-- ==== Sys2Proof/Machine/Xlate.lean ====
section
/-!
DEFINITION. Xlate: pipeline records, the translation port, the translation caches (R280 to R291).
-/
namespace Sys2Proof.Machine

/-- The registers of the translation port of a window (R284). -/
def xlateReg (w off : Nat) : Nat := win w + 0x1C000 + off

/-- Bytes of a pipeline record by its KIND (R280). -/
def recordLen (kind : Nat) : Nat := if kind = 1 then 448 else 96

/-- Stage entry `i` of a record (R280, R281). -/
def stageEntry (r i : Nat) : Nat := bits r (512 + 256 * i + 255) (512 + 256 * i)

/-- A stage entry breaks R281; `stage` is the stage its place asks for. -/
def stageBad (e stage : Nat) : Bool :=
  let specLen := bits e 255 224
  let specAddr := bits e 223 160
  let len := bits e 159 128
  bits e 7 0 != stage || bits e 31 8 != 0 || bits e 63 48 != 0 || specLen % 16 != 0 || 1024 < specLen
  || (if specLen = 0 then specAddr != 0 else specAddr % 16 != 0) || len % 4 != 0 || len < 20 || 4194304 < len || bits e 65 64 != 0

/-- A blend word of one colour attachment breaks R282. -/
def blendBad (b : Nat) : Bool :=
  bit b 0 || 4 < bits b 26 24 || 4 < bits b 13 11 || 14 < bits b 23 19 || 14 < bits b 18 14 || 14 < bits b 10 6 || 14 < bits b 5 1

/-- The graphics fixed state, the vertex bindings and the attributes of a record break R282 or R283. -/
def fixedBad (r : Nat) : Bool :=
  let f := bits r 2047 1024
  let nb := bits f 580 576
  let na := bits f 585 581
  bits f 1023 586 != 0 || bits f 511 504 != 0 || bits f 423 422 != 0 || bits f 407 403 != 0 || bits f 503 500 != 0 || bits f 463 460 != 0
  || 16 < na || 16 < nb || 6 ≤ bits f 410 408 || (bits f 402 400 != 1 && bits f 402 400 != 4)
  || (bits f 399 392 != 0 && bits f 399 392 != 0x42) || (bits f 391 384 != 0 && bits f 391 384 != 0x40 && bits f 391 384 != 0x41)
  || (List.range 8).any (fun i => blendBad (bits f (95 + 32 * i) (64 + 32 * i)))
  || (List.range 8).any (fun i => let c := bits f (8 * i + 7) (8 * i); c != 0 && !fmtColourAtt c)
  || (List.range nb).any (fun i => let b := bits r (2048 + 32 * i + 31) (2048 + 32 * i); bits b 30 16 != 0 || 2048 < bits b 15 0)
  || (List.range na).any (fun i =>
      let a := bits r (2560 + 64 * i + 63) (2560 + 64 * i)
      bits a 63 48 != 0 || bits a 31 24 != 0 || 2047 < bits a 47 32 || bits a 23 16 == 0 || 0x11 < bits a 23 16 || 15 < bits a 15 8
      || 15 < bits a 7 0)

/-- The header of a record breaks R280. -/
def headerBad (r : Nat) : Bool :=
  let kind := bits r 7 0
  let n := bits r 15 8
  bits r 127 16 != 0 || (kind != 1 && kind != 2) || (if kind = 1 then n != 1 && n != 2 else n != 1)

/-- A field of a record outside R280 to R283. -/
def recordBad (r : Nat) : Bool :=
  headerBad r ||
    if bits r 7 0 = 1 then
      stageBad (stageEntry r 0) 1 || (bits r 15 8 == 2 && stageBad (stageEntry r 1) 2) || fixedBad r
    else stageBad (stageEntry r 0) 3

/-- Specialisation data breaks R281: the size of a constant is 1, 2, 4 or 8, and its value is zero-extended. -/
def specBad (b : Bytes) : Bool :=
  (List.range (b.length / 16)).any fun i =>
    let n := leNat ((b.drop (16 * i)).take 16)
    let size := bits n 63 32
    (size != 1 && size != 2 && size != 4 && size != 8) || 2 ^ (8 * size) ≤ bits n 127 64

/-- A stage as the translator reads it: its entry, its module and its specialisation data, `none` where a read faulted (R281, R287). -/
structure StageIn where
  entry : Nat
  code : Option Bytes
  spec : Option Bytes
  deriving DecidableEq, Repr, Inhabited

/-- The first `n` stages of a record read, in order. A fault at one does not keep the others from being read (R19). -/
def State.stageData (s : State) (w : Nat) (hosts : List HostRun) (r : Nat) : Nat → List StageIn × State
  | 0 => ([], s)
  | k + 1 =>
    let (l, s) := s.stageData w hosts r k
    let e := stageEntry r k
    let (m, s) := s.load w 1 hosts (bits e 127 64) (bits e 159 128)
    let (c, s) := if bits e 255 224 = 0 then (some [], s) else s.load w 1 hosts (bits e 223 160) (bits e 255 224)
    (l ++ [⟨e, m, c⟩], s)

/-- What the bytes of a stage show to be wrong with it. -/
def StageIn.errors (d : StageIn) : List (Status × Nat) :=
  (match d.spec with | some c => if specBad c then [(.badParam, 0xFFFFFFFF)] else [] | none => [])
  ++ (match d.code with | some m => spvErrors (bits d.entry 7 0) (bits d.entry 47 32) m (d.spec.getD []) | none => [])

/-- The byte string of the stages for the key (R287); `none` when a read faulted. -/
def stageBytes : List StageIn → Option Bytes
  | [] => some []
  | d :: r =>
    match d.code, d.spec, stageBytes r with
    | some m, some c, some bs => some (m ++ c ++ bs)
    | _, _, _ => none

/-- The key of a record for a version of the translator (R287): the first 32 bytes of a SHA-384 digest, as a number. -/
def recordKey (ver : Nat) (rec_ data : Bytes) : Nat :=
  leNat ((sha384 (leBytes ver 4 ++ rec_.take 8 ++ rec_.drop 64 ++ data)).take 32)

/-- The cache entry of a translated record, with its fixed state, vertex bindings and attributes (R282, R283). -/
def recordEnt (r key units : Nat) : XlateEnt :=
  let f := bits r 2047 1024
  if bits r 7 0 = 1 then
    { key := key, units := units, compute := false, colour := bits f 63 0, depth := bits f 391 384, stencil := bits f 399 392,
      samples := bits f 402 400, fixed := bits r 3583 1024 }
  else { key := key, units := units, compute := true }

/-! ### Caches -/

/-- Cache units in use by a list of entries. -/
def unitsOf (l : List XlateEnt) : Nat := l.foldl (fun n e => n + e.units) 0

/-- XLATE_CACHE of a window brought up to date: units granted by kind 0x13, none for the PF, which holds no quota, and units in use
(R284, R483, R485). -/
def State.cacheShow (s : State) (w : Nat) : State :=
  let granted := if w = pfWin then 0 else s.rd (grantReg w 0x13 4) * 32
  s.wr (xlateReg w 0x24) (min 0xFFFF granted * 2 ^ 16 + min 0xFFFF (unitsOf (tget [] s.render.cache w)))

/-- Chunks a window's own cache must still take to hold `units` more. -/
def State.cacheNeed (s : State) (w units : Nat) : Nat :=
  cdiv (unitsOf (tget [] s.render.cache w) + units) 32 - (tget [] s.render.cacheChunks w).length

/-- Whether a window's own cache has room for `units` more (R288, R289, R485). -/
def State.cacheRoom (s : State) (w units : Nat) : Bool :=
  let n := s.cacheNeed w units
  (w == pfWin || unitsOf (tget [] s.render.cache w) + units ≤ s.rd (grantReg w 0x13 4) * 32)
  && (n == 0 || (s.grantRoom w 0x13 n && s.grantRoom w 0x11 n && n ≤ s.freeChunks 0))

/-- Seedbank chunks taken for a cache: for a VI they count against kinds 0x13 and 0x11 (R485). -/
def State.takeCache (s : State) (w n : Nat) : List Nat × State :=
  let c := pickChunks s 0 8192 0 n
  let s := (s.zeroChunks 0 c).setChunks 0 (if w = pfWin then 3 else 2) (if w = pfWin then 0 else w) c
  (c, (s.countChunks w 0 n).grantTake w 0x13 n)

/-- A translated pipeline put into a window's own cache. -/
def State.cachePut (s : State) (w : Nat) (e : XlateEnt) : State :=
  let (c, s) := s.takeCache w (s.cacheNeed w e.units)
  (s.mRender fun r =>
    { r with cache := tset [] r.cache w (tget [] r.cache w ++ [e]), cacheChunks := tset [] r.cacheChunks w (tget [] r.cacheChunks w ++ c) }).cacheShow w

/-- Wholly free cache chunks above the grant leave it (R486). -/
def State.cacheTrim (s : State) (w : Nat) : State :=
  let held := tget [] s.render.cacheChunks w
  let ovr := if w = pfWin then 0
    else max (held.length - s.rd (grantReg w 0x13 4)) (s.rd (grantReg w 0x11 8) - s.rd (grantReg w 0x11 4))
  let n := min ovr (held.length - cdiv (unitsOf (tget [] s.render.cache w)) 32)
  if n = 0 then s.cacheShow w
  else
    let gone := held.drop (held.length - n)
    let s := s.mRender fun r => { r with cacheChunks := tset [] r.cacheChunks w (held.take (held.length - n)) }
    (((s.setChunks 0 5 0 gone).uncountChunks w 0 n).grantGive w 0x13 n).cacheShow w

/-- A translated pipeline put into the shared cache, in chunks of the manager (R290). -/
def State.sharedPut (s : State) (e : XlateEnt) : State :=
  let n := cdiv (unitsOf s.render.shared + e.units) 32 - s.render.sharedChunks.length
  let (c, s) := s.takeCache pfWin n
  let s := s.mRender fun r => { r with shared := r.shared ++ [e], sharedChunks := r.sharedChunks ++ c }
  s.wf 0x0200000C 15 0 (unitsOf s.render.shared)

◆ ◆ ◆ ◆ ◆

THE PROBLEM - Of the entries listed above, reproduce only the lines starting at the line containing "to R283. -/" and ending at the line containing "deriving DecidableEq, Repr, Inhabited". Include both, exactly as they stand.

SOLUTION TO THIS PROBLEM -
/-- A field of a record outside R280 to R283. -/
def recordBad (r : Nat) : Bool :=
  headerBad r ||
    if bits r 7 0 = 1 then
      stageBad (stageEntry r 0) 1 || (bits r 15 8 == 2 && stageBad (stageEntry r 1) 2) || fixedBad r
    else stageBad (stageEntry r 0) 3

/-- Specialisation data breaks R281: the size of a constant is 1, 2, 4 or 8, and its value is zero-extended. -/
def specBad (b : Bytes) : Bool :=
  (List.range (b.length / 16)).any fun i =>
    let n := leNat ((b.drop (16 * i)).take 16)
    let size := bits n 63 32
    (size != 1 && size != 2 && size != 4 && size != 8) || 2 ^ (8 * size) ≤ bits n 127 64

/-- A stage as the translator reads it: its entry, its module and its specialisation data, `none` where a read faulted (R281, R287). -/
structure StageIn where
  entry : Nat
  code : Option Bytes
  spec : Option Bytes
  deriving DecidableEq, Repr, Inhabited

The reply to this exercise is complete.